Custom context menus always forget to support right-clicking *on* the context menu
January 17, 2011
Most users I see these days know they can use the right mouse button (or, if you’re being picky, the secondary mouse button) to produce a context menu. Essentially all creators of operating systems and UI frameworks (for platforms with mice) allow for this behavior. An interesting question is what happens when the user, having produced a context menu, right-clicks again on the context menu itself.
This isn’t odd at all to see in practice. For one thing, there are plenty of “right-click people” who habitually right-click on anything. And even for users who understand the difference between a left and right click, it’s fairly natural to inadvertently use the right mouse button twice in close succession to first invoke a context menu and then, in the next second, to select a command from that menu.

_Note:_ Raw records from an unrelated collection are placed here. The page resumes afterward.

/-- Frame f of CXL port c is retired: off the free list for good, counted and recorded with the length of the port's list (R181). -/
def retireFrame (c f : Nat) (s : State) : State :=
  if s.mem.retiredFrames.contains f then s
  else
    let n := getFld s (FAR_PORT_RETIRED (c / 3) (c % 3)) 0 11
    let s1 := s.onMem fun m => { m with retiredFrames := m.retiredFrames ++ [f] }
    if n < 1024 then
      setFld (FAR_PORT_RETIRED (c / 3) (c % 3)) 0 11 (n + 1) (s1.onFlt fun x => { x with life := { x.life with
        shadow := memWrite (memWrite x.life.shadow (0x20000 + 4096 * c + 4 * n) (leBytes 4 (f - portFrame c))) (0x230 + 4 * c) (leBytes 4 (n + 1)) } })
    else s1

/-- The object that holds a lost block or frame: pages of KV pools and archives that the buddy's mirror holds are REMOTE there and come back from
it; any other object is LOST (R175, R334, R351). -/
def loseAt (a : Nat) (s : State) : State :=
  match ownerOf s a with
  | some (c, i) =>
    let o := getObj s c i
    if paired s ∧ o.type = 6 then
      let page := a / 0x40000
      (liveEntries s).foldl (fun s p =>
        if p.2.ctx = c ∧ (p.2.kvMap.any fun q => decide (q.2.loc = 1) && decide (q.2.addr / 0x40000 = page)) then
          giveKv c [page] (modEntry p.1 (fun e => { e with
            kvMap := e.kvMap.map fun q => if q.2.loc = 1 ∧ q.2.addr / 0x40000 = page then (q.1, { q.2 with remote := true, addr := 0 }) else q }) s)
        else s) s
    else if paired s ∧ o.type = 7 then
      let f := a / 0x200000
      let away : Archive → Archive := fun x =>
        { x with remote := dedup (x.remote ++ (x.frames.zipIdx.filter fun q => decide (q.1 = f)).map (·.2)) }
      (freeFrames [f] (modObj c i (fun o => { o with
        pages := o.pages.map fun q => if q.2.state = 1 ∧ q.2.frame = f then
          (q.1, { state := 2, frame := 0, remoteChip := BitVec.ofNat 10 (getFld s CMT_BUDDY 0 10) }) else q }) s)).onSeq fun q =>
        { q with archives := q.archives.map away }
    else modObj c i (fun o => { o with lost := true }) s
  | none => s

/-- Data at an address is lost: what runs on it aborts, and the owner's object is marked (R175, R181). -/
def loseData (source d unit a : Nat) (s : State) : State :=
  let hit := streamsAt s a
  let pans := dedup (hit.filterMap fun q => if q.2.use = .run then some q.2.pan else none)
  let key := a / 65536
  let s1 := loseAt a (s.onMem fun m => { m with lostBlocks := if m.lostBlocks.contains key then m.lostBlocks else m.lostBlocks ++ [key] })
  let s2 := if pans.isEmpty then present (tierEvent s source d unit ((ownerOf s a).map (·.1)) none) s1
    else pans.foldl (fun s n => present (tierEvent s source d unit none (some n)) s) s1
  hit.foldl (fun s q => if q.2.use = .run then s else failCopy q.1 q.2 (stFaultContained 0) s) s2
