-- ==== Sys2Proof/Certificates/Slice0/Obligations.lean ====
section
/-! DEFINITION. The statements for the provers: what each command of the table does, what a step keeps, what the rules of the manual say. -/

open Sys2Proof Sys2Proof.Machine

/-! ### The step, reset and the whole block -/

/-- The command at the front of the queue is the one that a step runs, on the state with the rest of the queue; on an empty queue the block idles
(notes/assumptions/1, the model's choice). -/
def Obligations.StepRunsFrontCommand : Prop :=
  (∀ (c : Instr) (q : List Instr) (s : State), s.pending = c :: q → step s = exec c (s.withPending q))
  ∧ ∀ s : State, s.pending = [] → step s = .next (idle s)

/-- No command ends the run: a step answers a next state from every state (the manual gives every row of the table an effect). -/
def Obligations.EveryStepAnswers : Prop := ∀ s : State, Answers s

/-- A step takes exactly the command at the front of the queue: every other command stays, in its order, and none is added. -/
def Obligations.QueueIsFifo : Prop := ∀ s t : State, step s = .next t → t.pending = s.pending.tail

/-- Registers, accumulators, host memory, the tiers' contents, the sequence table, the dies and the pan histograms keep their canonical form in every step, from every state that has
it. -/
def Obligations.CanonicalFormIsKept : Prop := ∀ s t : State, Canonical s → step s = .next t → Canonical t

/-- The state after reset is canonical. -/
def Obligations.ResetIsCanonical : Prop := Canonical State.reset

/-- Reset (R8, R418, R431): every register of the map reads its table's reset value in its stored bits, no command waits, the package stands under
PERST_N, and the tables and memories are empty. -/
def Obligations.ResetState : Prop :=
  (∀ a, getReg State.reset a = regReset a)
  ∧ State.reset.pending = [] ∧ State.reset.pwr.stage = .held ∧ State.reset.pwr.perst = true ∧ State.reset.host.ready = false
  ∧ (∀ a, memGet State.reset.mem.bytes a = 0) ∧ (∀ c, (getCtx State.reset c).state = 0) ∧ (∀ n, getPan State.reset n = none)
  ∧ (∀ i, getEntry State.reset i = none) ∧ State.reset.flt.history = []
  ∧ readReg State.reset ARR_PKG_ID 4 = 0x00090848 ∧ readReg State.reset FW_ROLE_MAP 4 = 0x54332210
  ∧ readReg State.reset (CFG_RAKE_CTL 5) 4 = 0x40 ∧ readReg State.reset PWR_CAP_FW 4 = 4800 ∧ readReg State.reset (CMD_Q_CFG 7 3) 4 = 0x202

/-- Time (R30): on an empty queue every local counter counts one 10 ns tick, and no register or memory changes but those of the minute sample. -/
def Obligations.IdleCountsTime : Prop :=
  ∀ s : State, (idle s).tick = s.tick + 1
    ∧ (fwRuns s = false → idle s = { s with tick := s.tick + 1, seq := (idle s).seq } ∧ (outOfReset s = false → (idle s).seq = s.seq))
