-- ==== Sys2Proof/Laws/Commands.lean ====
section
/-! SUPPORT. What the shared operations over commands do: when a command starts, runs, or is not due. -/

namespace Sys2Proof.Machine

/-- A command that may start runs its body on the state in which it is marked started. -/
theorem startHeld_of_starts {op : Nat} {c : CmdRef} {m : Cmd} {s : State} (h : Starts op c m s) {held : Cmd → Bool} (hh : held m = false)
    (body : Cmd → State → State) : startHeld op c s held body = body m (markStarted m s) := by
  obtain ⟨h1, h2, h3, h4⟩ := h
  simp [startHeld, h1, h2, h3, h4, hh]

/-- A command that no rule of its own holds runs its body. -/
theorem startCmd_of_starts {op : Nat} {c : CmdRef} {m : Cmd} {s : State} (h : Starts op c m s) (body : Cmd → State → State) :
    startCmd op c s body = body m (markStarted m s) := startHeld_of_starts h rfl body

/-- A command that its own rule holds leaves the state as it is. -/
theorem startHeld_of_held {op : Nat} {c : CmdRef} {m : Cmd} {s : State} (h : findCmd s c = some m) {held : Cmd → Bool} (hh : held m = true)
    (body : Cmd → State → State) : startHeld op c s held body = s := by
  simp [startHeld, h, hh]

/-- A running command's later part is applied. -/
theorem whileRunning_of_running {op : Nat} {c : CmdRef} {m : Cmd} {s : State} (h : Running op c m s) (f : Cmd → State → State) :
    whileRunning op c s f = f m s := by
  obtain ⟨h1, h2, h3⟩ := h
  simp [whileRunning, h1, h2, h3]

/-- A reserved parameter bit set ends the command with ST_BAD_PARAM, DETAIL 7. -/
theorem startHeld_reserved {op : Nat} {c : CmdRef} {m : Cmd} {s : State} (h : findCmd s c = some m) (ho : m.opcode.toNat = op)
    (hs : startable s m = true) (hm : maskOk ((opRow op).map (·.masks) |>.getD []) m.params = false) {held : Cmd → Bool} (hh : held m = false)
    (body : Cmd → State → State) : startHeld op c s held body = endFail m (stBadParam 7) s := by
  simp [startHeld, h, ho, hs, hm, hh]

/-- Where no accepted command has the reference, nothing happens. -/
theorem startHeld_absent {op : Nat} {c : CmdRef} {s : State} (h : findCmd s c = none) (held : Cmd → Bool) (body : Cmd → State → State) :
    startHeld op c s held body = s := by
  simp [startHeld, h]

end Sys2Proof.Machine
end

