/-! ### onLnk -/

@[simp] theorem State.onLnk_pending (f : LinkState → LinkState) (s : State) : (s.onLnk f).pending = s.pending := rfl
@[simp] theorem State.onLnk_tick (f : LinkState → LinkState) (s : State) : (s.onLnk f).tick = s.tick := rfl
@[simp] theorem State.onLnk_cd0ResetAt (f : LinkState → LinkState) (s : State) : (s.onLnk f).cd0ResetAt = s.cd0ResetAt := rfl
@[simp] theorem State.onLnk_free (f : LinkState → LinkState) (s : State) : (s.onLnk f).free = s.free := rfl
@[simp] theorem State.onLnk_regs (f : LinkState → LinkState) (s : State) : (s.onLnk f).regs = s.regs := rfl
@[simp] theorem State.onLnk_acc (f : LinkState → LinkState) (s : State) : (s.onLnk f).acc = s.acc := rfl
@[simp] theorem State.onLnk_host (f : LinkState → LinkState) (s : State) : (s.onLnk f).host = s.host := rfl
@[simp] theorem State.onLnk_ctxs (f : LinkState → LinkState) (s : State) : (s.onLnk f).ctxs = s.ctxs := rfl
@[simp] theorem State.onLnk_cmds (f : LinkState → LinkState) (s : State) : (s.onLnk f).cmds = s.cmds := rfl
@[simp] theorem State.onLnk_arr (f : LinkState → LinkState) (s : State) : (s.onLnk f).arr = s.arr := rfl
@[simp] theorem State.onLnk_pans (f : LinkState → LinkState) (s : State) : (s.onLnk f).pans = s.pans := rfl
@[simp] theorem State.onLnk_balances (f : LinkState → LinkState) (s : State) : (s.onLnk f).balances = s.balances := rfl
@[simp] theorem State.onLnk_mem (f : LinkState → LinkState) (s : State) : (s.onLnk f).mem = s.mem := rfl
@[simp] theorem State.onLnk_seq (f : LinkState → LinkState) (s : State) : (s.onLnk f).seq = s.seq := rfl
@[simp] theorem State.onLnk_cmt (f : LinkState → LinkState) (s : State) : (s.onLnk f).cmt = s.cmt := rfl
@[simp] theorem State.onLnk_flt (f : LinkState → LinkState) (s : State) : (s.onLnk f).flt = s.flt := rfl
@[simp] theorem State.onLnk_mdl (f : LinkState → LinkState) (s : State) : (s.onLnk f).mdl = s.mdl := rfl
@[simp] theorem State.onLnk_lnk (f : LinkState → LinkState) (s : State) : (s.onLnk f).lnk = f s.lnk := rfl
@[simp] theorem State.onLnk_pmc (f : LinkState → LinkState) (s : State) : (s.onLnk f).pmc = s.pmc := rfl
@[simp] theorem State.onLnk_fw (f : LinkState → LinkState) (s : State) : (s.onLnk f).fw = s.fw := rfl
@[simp] theorem State.onLnk_pwr (f : LinkState → LinkState) (s : State) : (s.onLnk f).pwr = s.pwr := rfl

/-! ### onPmc -/

@[simp] theorem State.onPmc_pending (f : PmcState → PmcState) (s : State) : (s.onPmc f).pending = s.pending := rfl
@[simp] theorem State.onPmc_tick (f : PmcState → PmcState) (s : State) : (s.onPmc f).tick = s.tick := rfl
@[simp] theorem State.onPmc_cd0ResetAt (f : PmcState → PmcState) (s : State) : (s.onPmc f).cd0ResetAt = s.cd0ResetAt := rfl
@[simp] theorem State.onPmc_free (f : PmcState → PmcState) (s : State) : (s.onPmc f).free = s.free := rfl
@[simp] theorem State.onPmc_regs (f : PmcState → PmcState) (s : State) : (s.onPmc f).regs = s.regs := rfl
@[simp] theorem State.onPmc_acc (f : PmcState → PmcState) (s : State) : (s.onPmc f).acc = s.acc := rfl
@[simp] theorem State.onPmc_host (f : PmcState → PmcState) (s : State) : (s.onPmc f).host = s.host := rfl
@[simp] theorem State.onPmc_ctxs (f : PmcState → PmcState) (s : State) : (s.onPmc f).ctxs = s.ctxs := rfl
@[simp] theorem State.onPmc_cmds (f : PmcState → PmcState) (s : State) : (s.onPmc f).cmds = s.cmds := rfl
@[simp] theorem State.onPmc_arr (f : PmcState → PmcState) (s : State) : (s.onPmc f).arr = s.arr := rfl
@[simp] theorem State.onPmc_pans (f : PmcState → PmcState) (s : State) : (s.onPmc f).pans = s.pans := rfl
@[simp] theorem State.onPmc_balances (f : PmcState → PmcState) (s : State) : (s.onPmc f).balances = s.balances := rfl
@[simp] theorem State.onPmc_mem (f : PmcState → PmcState) (s : State) : (s.onPmc f).mem = s.mem := rfl
@[simp] theorem State.onPmc_seq (f : PmcState → PmcState) (s : State) : (s.onPmc f).seq = s.seq := rfl
@[simp] theorem State.onPmc_cmt (f : PmcState → PmcState) (s : State) : (s.onPmc f).cmt = s.cmt := rfl
@[simp] theorem State.onPmc_flt (f : PmcState → PmcState) (s : State) : (s.onPmc f).flt = s.flt := rfl
@[simp] theorem State.onPmc_mdl (f : PmcState → PmcState) (s : State) : (s.onPmc f).mdl = s.mdl := rfl
@[simp] theorem State.onPmc_lnk (f : PmcState → PmcState) (s : State) : (s.onPmc f).lnk = s.lnk := rfl
@[simp] theorem State.onPmc_pmc (f : PmcState → PmcState) (s : State) : (s.onPmc f).pmc = f s.pmc := rfl
@[simp] theorem State.onPmc_fw (f : PmcState → PmcState) (s : State) : (s.onPmc f).fw = s.fw := rfl
@[simp] theorem State.onPmc_pwr (f : PmcState → PmcState) (s : State) : (s.onPmc f).pwr = s.pwr := rfl

/-! ### onFw -/

@[simp] theorem State.onFw_pending (f : FwState → FwState) (s : State) : (s.onFw f).pending = s.pending := rfl
@[simp] theorem State.onFw_tick (f : FwState → FwState) (s : State) : (s.onFw f).tick = s.tick := rfl
@[simp] theorem State.onFw_cd0ResetAt (f : FwState → FwState) (s : State) : (s.onFw f).cd0ResetAt = s.cd0ResetAt := rfl
@[simp] theorem State.onFw_free (f : FwState → FwState) (s : State) : (s.onFw f).free = s.free := rfl
@[simp] theorem State.onFw_regs (f : FwState → FwState) (s : State) : (s.onFw f).regs = s.regs := rfl
@[simp] theorem State.onFw_acc (f : FwState → FwState) (s : State) : (s.onFw f).acc = s.acc := rfl
@[simp] theorem State.onFw_host (f : FwState → FwState) (s : State) : (s.onFw f).host = s.host := rfl
@[simp] theorem State.onFw_ctxs (f : FwState → FwState) (s : State) : (s.onFw f).ctxs = s.ctxs := rfl
@[simp] theorem State.onFw_cmds (f : FwState → FwState) (s : State) : (s.onFw f).cmds = s.cmds := rfl
@[simp] theorem State.onFw_arr (f : FwState → FwState) (s : State) : (s.onFw f).arr = s.arr := rfl
@[simp] theorem State.onFw_pans (f : FwState → FwState) (s : State) : (s.onFw f).pans = s.pans := rfl
@[simp] theorem State.onFw_balances (f : FwState → FwState) (s : State) : (s.onFw f).balances = s.balances := rfl
@[simp] theorem State.onFw_mem (f : FwState → FwState) (s : State) : (s.onFw f).mem = s.mem := rfl
@[simp] theorem State.onFw_seq (f : FwState → FwState) (s : State) : (s.onFw f).seq = s.seq := rfl
@[simp] theorem State.onFw_cmt (f : FwState → FwState) (s : State) : (s.onFw f).cmt = s.cmt := rfl
@[simp] theorem State.onFw_flt (f : FwState → FwState) (s : State) : (s.onFw f).flt = s.flt := rfl
@[simp] theorem State.onFw_mdl (f : FwState → FwState) (s : State) : (s.onFw f).mdl = s.mdl := rfl
@[simp] theorem State.onFw_lnk (f : FwState → FwState) (s : State) : (s.onFw f).lnk = s.lnk := rfl
@[simp] theorem State.onFw_pmc (f : FwState → FwState) (s : State) : (s.onFw f).pmc = s.pmc := rfl
@[simp] theorem State.onFw_fw (f : FwState → FwState) (s : State) : (s.onFw f).fw = f s.fw := rfl
@[simp] theorem State.onFw_pwr (f : FwState → FwState) (s : State) : (s.onFw f).pwr = s.pwr := rfl

/-! ### onPwr -/

@[simp] theorem State.onPwr_pending (f : PowerState → PowerState) (s : State) : (s.onPwr f).pending = s.pending := rfl
@[simp] theorem State.onPwr_tick (f : PowerState → PowerState) (s : State) : (s.onPwr f).tick = s.tick := rfl
@[simp] theorem State.onPwr_cd0ResetAt (f : PowerState → PowerState) (s : State) : (s.onPwr f).cd0ResetAt = s.cd0ResetAt := rfl
@[simp] theorem State.onPwr_free (f : PowerState → PowerState) (s : State) : (s.onPwr f).free = s.free := rfl
@[simp] theorem State.onPwr_regs (f : PowerState → PowerState) (s : State) : (s.onPwr f).regs = s.regs := rfl
@[simp] theorem State.onPwr_acc (f : PowerState → PowerState) (s : State) : (s.onPwr f).acc = s.acc := rfl
@[simp] theorem State.onPwr_host (f : PowerState → PowerState) (s : State) : (s.onPwr f).host = s.host := rfl
@[simp] theorem State.onPwr_ctxs (f : PowerState → PowerState) (s : State) : (s.onPwr f).ctxs = s.ctxs := rfl
@[simp] theorem State.onPwr_cmds (f : PowerState → PowerState) (s : State) : (s.onPwr f).cmds = s.cmds := rfl
@[simp] theorem State.onPwr_arr (f : PowerState → PowerState) (s : State) : (s.onPwr f).arr = s.arr := rfl
@[simp] theorem State.onPwr_pans (f : PowerState → PowerState) (s : State) : (s.onPwr f).pans = s.pans := rfl
@[simp] theorem State.onPwr_balances (f : PowerState → PowerState) (s : State) : (s.onPwr f).balances = s.balances := rfl
@[simp] theorem State.onPwr_mem (f : PowerState → PowerState) (s : State) : (s.onPwr f).mem = s.mem := rfl
@[simp] theorem State.onPwr_seq (f : PowerState → PowerState) (s : State) : (s.onPwr f).seq = s.seq := rfl
@[simp] theorem State.onPwr_cmt (f : PowerState → PowerState) (s : State) : (s.onPwr f).cmt = s.cmt := rfl
@[simp] theorem State.onPwr_flt (f : PowerState → PowerState) (s : State) : (s.onPwr f).flt = s.flt := rfl
@[simp] theorem State.onPwr_mdl (f : PowerState → PowerState) (s : State) : (s.onPwr f).mdl = s.mdl := rfl
@[simp] theorem State.onPwr_lnk (f : PowerState → PowerState) (s : State) : (s.onPwr f).lnk = s.lnk := rfl
@[simp] theorem State.onPwr_pmc (f : PowerState → PowerState) (s : State) : (s.onPwr f).pmc = s.pmc := rfl
@[simp] theorem State.onPwr_fw (f : PowerState → PowerState) (s : State) : (s.onPwr f).fw = s.fw := rfl
@[simp] theorem State.onPwr_pwr (f : PowerState → PowerState) (s : State) : (s.onPwr f).pwr = f s.pwr := rfl
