-- ==== Sys2Proof/Laws/WithinArray.lean ====
section
/-! SUPPORT. What each operation may touch: the shared operations, memory, the tiles and the token ring. -/

namespace Sys2Proof.Machine

/-! ### Ops -/

theorem setReg_within {a : Nat} {v : Word} {s : State} : Within 16 s (setReg a v s) := Within.onRegs fun h => twf_tput h _ _

theorem setFld_within : ∀ {x0 x1 x2 x3 x4}, Within 16 x4 (setFld x0 x1 x2 x3 x4) := by
  intros
  unfold setFld
  repeat' first | with_reducible apply Within.refl | with_reducible apply Within.step ?_ setReg_within rfl

theorem bumpBy_within : ∀ {x0 x1 x2}, Within 48 x2 (bumpBy x0 x1 x2) := by
  intros
  unfold bumpBy
  repeat' first | with_reducible assumption | with_reducible apply Within.refl | ((first | intro x | (lift_lets; intro x)); refine Within.cut (t := x) ?_ ?_; rotate_left; intro hx; clear_value x; rotate_right; dsimp -zeta only [x]) | with_reducible apply Within.step ?_ setReg_within rfl | (with_reducible apply Within.step ?_ (Within.onAcc ?_) rfl; rotate_left; exact fun h => twf_tmod h _ _) | with_reducible apply Within.ite

theorem bump_within : ∀ {x0 x1}, Within 48 x1 (bump x0 x1) := by
  intros
  unfold bump
  repeat' first | with_reducible apply Within.refl | with_reducible apply Within.step ?_ bumpBy_within rfl

theorem setReg64_within : ∀ {x0 x1 x2 x3}, Within 16 x3 (setReg64 x0 x1 x2 x3) := by
  intros
  unfold setReg64
  repeat' first | with_reducible apply Within.refl | with_reducible apply Within.step ?_ setReg_within rfl

theorem resetRegs_within {lo hi : Nat} {s : State} : Within 48 s (resetRegs lo hi s) :=
  ((Within.refl _ _).step (Within.onRegs fun h => twf_filter h _) rfl).step (Within.onAcc fun h => twf_filter h _) rfl

theorem present_within : ∀ {x0 x1}, Within 32768 x1 (present x0 x1) := by
  intros
  unfold present
  repeat' first | with_reducible apply Within.refl | with_reducible apply Within.step ?_ Within.onFlt rfl

theorem lifeAdd_within : ∀ {x0 x1 x2 x3}, Within 32768 x3 (lifeAdd x0 x1 x2 x3) := by
  intros
  unfold lifeAdd
  repeat' first | with_reducible apply Within.refl | with_reducible apply Within.step ?_ Within.onFlt rfl

theorem restartCount_within : ∀ {x0 x1}, Within 1048576 x1 (restartCount x0 x1) := by
  intros
  unfold restartCount
  repeat' first | with_reducible assumption | with_reducible apply Within.refl | with_reducible apply Within.step ?_ Within.onPwr rfl

theorem modCtx_within : ∀ {x0 x1 x2}, Within 128 x2 (modCtx x0 x1 x2) := by
  intros
  unfold modCtx
  repeat' first | with_reducible apply Within.refl | with_reducible apply Within.step ?_ Within.onCtxs rfl
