theorem execCompletionWrite_within : ∀ {x0 x1}, ∀ {t}, (execCompletionWrite x0 x1) = .next t → Within 37328 x1 t := by
  intros
  rename_i h
  unfold execCompletionWrite at h
  injection h with h
  subst h
  repeat' first | with_reducible assumption | with_reducible apply Within.refl | ((first | intro x | (lift_lets; intro x)); refine Within.cut (t := x) ?_ ?_; rotate_left; intro hx; clear_value x; rotate_right; dsimp -zeta only [x]) | ((first | intro x | (lift_lets; intro x)); clear_value x) | with_reducible apply Within.step ?_ cplWrite_within rfl | with_reducible apply Within.step ?_ modCtx_within rfl | with_reducible apply Within.step ?_ modQueue_within rfl | with_reducible apply Within.step ?_ reapOld_within rfl | with_reducible apply Within.step ?_ retireCmd_within rfl | with_reducible apply Within.ite | split

/-! ### KvMap -/

theorem addNode_within : ∀ {x0 x1 x2 t}, addNode x0 x1 x2 = some t → Within 8192 x1 t := by
  intro i s k t h
  unfold addNode at h
  generalize List.range 30720 = l at h
  repeat' split at h
  all_goals (first | (cases h; done) | (cases h; exact Within.refl _ _) | (cases h; exact modEntry_within))

theorem growNodes_within {i : Nat} {l : List Nat} {s t : State} (h : growNodes i l s = some t) : Within 8192 s t :=
  Within.foldlM addNode_within l h


/-! ### Serve -/

theorem takeKv_within : ∀ {x0 x1 x2} {y t}, takeKv x0 x1 x2 = some (y, t) → Within 128 x2 t := by
  intro c n
  induction n with
  | zero => intro s y t h; simp only [takeKv] at h; cases h; exact Within.refl _ _
  | succ n ih =>
    intro s y t h
    unfold takeKv at h
    split at h
    · cases h
    · simp only [Option.map_eq_some_iff] at h
      obtain ⟨⟨a, b⟩, h1, h2⟩ := h
      cases h2
      exact modCtx_within.step (ih h1) rfl

theorem giveKv_within : ∀ {x0 x1 x2}, Within 128 x2 (giveKv x0 x1 x2) := by
  intros
  unfold giveKv
  repeat' first | with_reducible apply Within.refl | with_reducible apply Within.step ?_ modCtx_within rfl

theorem putEntry_within : ∀ {x0 x1 x2}, Within 8192 x2 (putEntry x0 x1 x2) := by
  intros
  unfold putEntry
  repeat' first | with_reducible apply Within.refl | (with_reducible apply Within.step ?_ (Within.onSeq ?_) rfl; rotate_left; exact fun h => twf_tput h _ _)

theorem holdEntry_within : ∀ {x0 x1 x2}, Within 8192 x2 (holdEntry x0 x1 x2) := by
  intros
  unfold holdEntry
  repeat' first | with_reducible assumption | with_reducible apply Within.refl | with_reducible apply Within.step ?_ putEntry_within rfl | (with_reducible apply Within.step ?_ (Within.onSeq ?_) rfl; rotate_left; first | exact fun h => h | exact fun h => twf_tput h _ _ | exact fun h => twf_tmod h _ _)

theorem grantAdmission_within : ∀ {x0 x1 x2}, Within 12464 x2 (grantAdmission x0 x1 x2) := by
  intros
  unfold grantAdmission
  repeat' first | with_reducible assumption | with_reducible apply Within.refl | ((first | intro x | (lift_lets; intro x)); clear_value x) | with_reducible apply Within.step ?_ bump_within rfl | with_reducible apply Within.step ?_ putEntry_within rfl | with_reducible apply Within.step ?_ (takeKv_within (by with_reducible assumption)) rfl | (with_reducible apply Within.step ?_ (Within.onMem ?_) rfl; rotate_left; first | exact fun h => h | exact fun h => Memory.wf_memWrite h _ _ | exact fun h => Memory.wf_memZero h _ _ | exact fun h => Memory.wf_pokeObj h | exact fun h => Memory.wf_memMove h | exact fun h => Memory.wf_pokeInput h | exact fun h => Memory.wf_pokeInput (Memory.wf_bringPages h) | exact fun h => Memory.wf_writeArchive h | exact fun h => Memory.wf_foldl (fun m x k => Memory.wf_memZero k _ _) h | exact fun h => Memory.wf_foldl (fun m x k => Memory.wf_memWrite k _ _) h) | with_reducible apply Within.ite | split

theorem execSeqAdmit_within : ∀ {x0 x1 x2}, ∀ {t}, (execSeqAdmit x0 x1 x2) = .next t → Within 29104 x2 t := by
  intros
  rename_i h
  unfold execSeqAdmit at h
  injection h with h
  subst h
  repeat' first | with_reducible assumption | with_reducible apply Within.refl | ((first | intro x | (lift_lets; intro x)); clear_value x) | with_reducible apply Within.step ?_ bump_within rfl | with_reducible apply Within.step ?_ endFail_within rfl | with_reducible apply Within.step ?_ endOk_within rfl | with_reducible apply Within.step ?_ grantAdmission_within rfl | with_reducible apply Within.step ?_ holdEntry_within rfl | (with_reducible apply Within.step ?_ (startCmd_within (M := 29104) ?_ rfl) rfl; rotate_left; intro _ _) | with_reducible apply Within.ite | split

Microsoft Windows and Apple OS/X both handle this gracefully: right-clicking on a context menu command has the same effect as left-clicking the command. This behavior lets people who aren’t playing very close attention to which mouse button they’re clicking to still get what they want. The user can click with the right-mouse button to get the menu, and then immediately right-click again to select a command. (I’ve personally found this behavior worth exploiting; it feels faster to select context menu commands more quickly with two right clicks than a right and then a left click.)
This right-click-on-a-menu behavior is an example of a behavior that distinguishes long-time UI platforms from application UI creators that think they know better than the platform—or haven’t studied the platform closely enough. Virtually every application with custom context menus I’ve found fails to implement this behavior.
Case in point: Microsoft Office 2010, which should know better. I could have sworn they had this right at some point, but this knowledge was probably lost during the creation of their 19th proprietary UI framework. And if Office got this wrong, it's no surprise that most other apps with custom context menus get this wrong too. Generally, right-clicking on a context menu in such an application has no effect, which isn’t what the user wanted, but at least no harm is done.
It’s worse in the case of web application that override the browser’s context menu to provide their own context menu. The user gets seriously confused when the browser’s context menu comes up on top of the custom context menu:
Now, there's a small chance that the browser's context menu is left active by design; i.e., that a standard context menu on a custom context menu actually provides some value. Say, the custom context menu provides a plain hyperlink, and the user wants to be able to right-click on the link to copy the link's address. However, that rarely seems to be the case with most custom context menus. It seems more likely the implementors just didn't consider this scenario.
This whole situation isn't a big deal, but it’s precisely small details like this that prove the value of relying on the OS (or a mature UI platform) to provide stock control behavior. Most people assume that stock controls like menus, scroll bars, and combo boxes can’t be that hard to implement, failing to appreciate the years of hard usability learning baked into the platform. If you do have to roll your own context menus, consider whether you could save your users a bit of confusion by taking the time to get this right.